The last project that Brandon mentioned that he was involved in was a heteroplasmy study. When mitochondria divide, they divide just like bacteria do. They do binary fission, meaning that they grow until they eventually split in half. For mitochondria, they do not undergo the process of recombination; instead, they always split in half and directly copy their entire genome from start to finish, preferable no mutations. Thus, there should be direct copies from one generation to the next, meaning that our mitochondria should be conserved. Heteroplasmy is what happens when one copy is different from the other for some reason. Those kinds of mutations are what Brandon was trying to look at. Specifically, Brandon is trying to see if these mutations are related to genetic human diseases such as cancer and potentially sickle cell disease.

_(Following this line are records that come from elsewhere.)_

/-- Splicer report codes (R140, R205). -/
def SplicerReport.code : SplicerReport → Nat
  | .ready => 0 | .busy => 1 | .done => 2

/-- Take-up report codes (R151, R205). -/
def TakeUpReport.code : TakeUpReport → Nat
  | .ready => 0 | .busy => 1 | .cutDone => 2 | .indexed => 3

/-- Winder state codes (R194). -/
def WinderState.code : WinderState → Nat
  | .winding => 0 | .cutPending => 1 | .cutting => 2 | .indexing => 3

/-- Line state codes (note 1 of R196). -/
def LineState.code : LineState → Nat
  | .stopped => 0 | .running => 1 | .hold => 2 | .stopping => 3 | .fault => 4

/-- Fault cause codes (note 1 of R196); NONE is 0. -/
def LineFault.code : LineFault → Nat
  | .encoderJump => 1 | .encoderStale => 2 | .unwindEmpty => 3 | .spliceTimeout => 4 | .cutTimeout => 5

/-- STATUS codes of a response (R194). -/
def ResponseStatus.code : ResponseStatus → Nat
  | .done => 0 | .partialClose => 1 | .busy => 2 | .refused => 3

/-- REASON codes of a response (R194). -/
def Reason.code : Reason → Nat
  | .none => 0 | .state => 1 | .range => 2 | .locked => 3 | .unknown => 4 | .length => 5 | .sequence => 6

/-- Direction codes (R194). -/
def Dir.code : Dir → Nat
  | .left => 0 | .right => 1

/-- Run kind codes (R194). -/
def RunKind.code : RunKind → Nat
  | .knife => 1 | .box => 2 | .accordion => 3

/-- The kind a two-bit code names; 0, the fourth code, names none (R194). -/
def RunKind.ofCode (n : Nat) : Option RunKind :=
  match n % 4 with
  | 1 => some .knife
  | 2 => some .box
  | 3 => some .accordion
  | _ => none

/-- Half codes of a node map entry (R194). -/
def halfCode : Half → Nat
  | .upper => 0 | .lower => 1

/-- The opposite direction (R23, R52). -/
def Dir.inverted : Dir → Dir
  | .left => .right
  | .right => .left

/-- The piece flags as the byte of a PIECE notice (R194). -/
def PieceFlags.code (f : PieceFlags) : Nat :=
  bitByte 0 f.filler + bitByte 1 f.short + bitByte 2 f.adjusted + bitByte 3 f.spliced + bitByte 4 f.spliceForced +
    bitByte 5 f.cutForced + bitByte 6 f.split + bitByte 7 f.foldLost

/-- An absent value reads as `dflt` (R194, R205). -/
def optNat (o : Option Nat) (dflt : Nat) : Nat := o.getD dflt

/-! ### Roles (section 10.3, role codes of section 10.10) -/

/-- The zone a four-bit zone field names, 1..8 (R184). -/
def zoneOfField (z : BitVec 4) : Option (Fin 8) :=
  if h : 1 ≤ z.toNat ∧ z.toNat ≤ 8 then some ⟨z.toNat - 1, by omega⟩ else none

/-- The role a role code, zone and half name, if any (R184, R194). -/
def roleOf (code : Byte) (zone : BitVec 4) (half : Half) : Option Role :=
  match code.toNat with
  | 1 => some (.encoder .infeed)
  | 2 => some (.encoder .belt)
  | 3 => (zoneOfField zone).map fun z => .probe z half
  | 4 => some (.unwindStatus .a)
  | 5 => some (.unwindDiameter .a)
  | 6 => some (.unwindStatus .b)
  | 7 => some (.unwindDiameter .b)
  | 8 => some .splicerStatus
  | 9 => some .takeUpDiameter
  | 10 => some .takeUpStatus
  | 16 => some (.act .blade)
  | 17 => some (.act .infeedDrive)
  | 18 => some (.act .beltDrive)
  | 19 => (zoneOfField zone).map fun z => .act (.valve z half)
  | 20 => some (.act .splicer)
  | 21 => some (.act .knife)
  | 22 => some (.act .turret)
  | _ => none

For this project, Brandon is asking the question: within a single person, how many different copies of how many different mitochondrial genomes do we see? He then plotted his data on a graph. For people who have who are in the zero column, that means that all of their mitochondria have the same genomes, no mutations. For people in column one, they have at least one outlying mitochondria and it has at least one mutation and so on. As mentioned before, some mutations do not actually have any effect on us; however, with mitochondria, if you see a mutation, it has been shown that it usually suggests that a problem has occurred, or that it will cause problem. If you try to change the mitochondrial genome, scientists have found that the mitochondria is really sensitive to changes and that it just doesn't work as well. In contrast, if you give a random mutation to a human genome, it is probably going to still keep working. Brandon found that in the OMG-SCD sickle cell disease cohort, there are lots of people that have at least one heteroplasmy, which raises questions if there actually is an association between mutation in the mitochondria and sickle cell disease.
Overall, my interview with Brandon showcased the amount of things that you can study with a dataset. Each dataset provides you with a ton of possible avenues and it entirely matters on your enthusiasm to come up with a project idea. Furthermore, our discussion really highlighted the immense potential of the genomic and genetics field. With the completion of the human genome project in 2003, we have the ability to ask a lot more complex scientific questions. Hopefully, with the continued advancement of both of these fields, we can continue to cure genetic disease such as cancer and sickle cell disease, moving us closer to a future where genetic diseases are a thing of the past.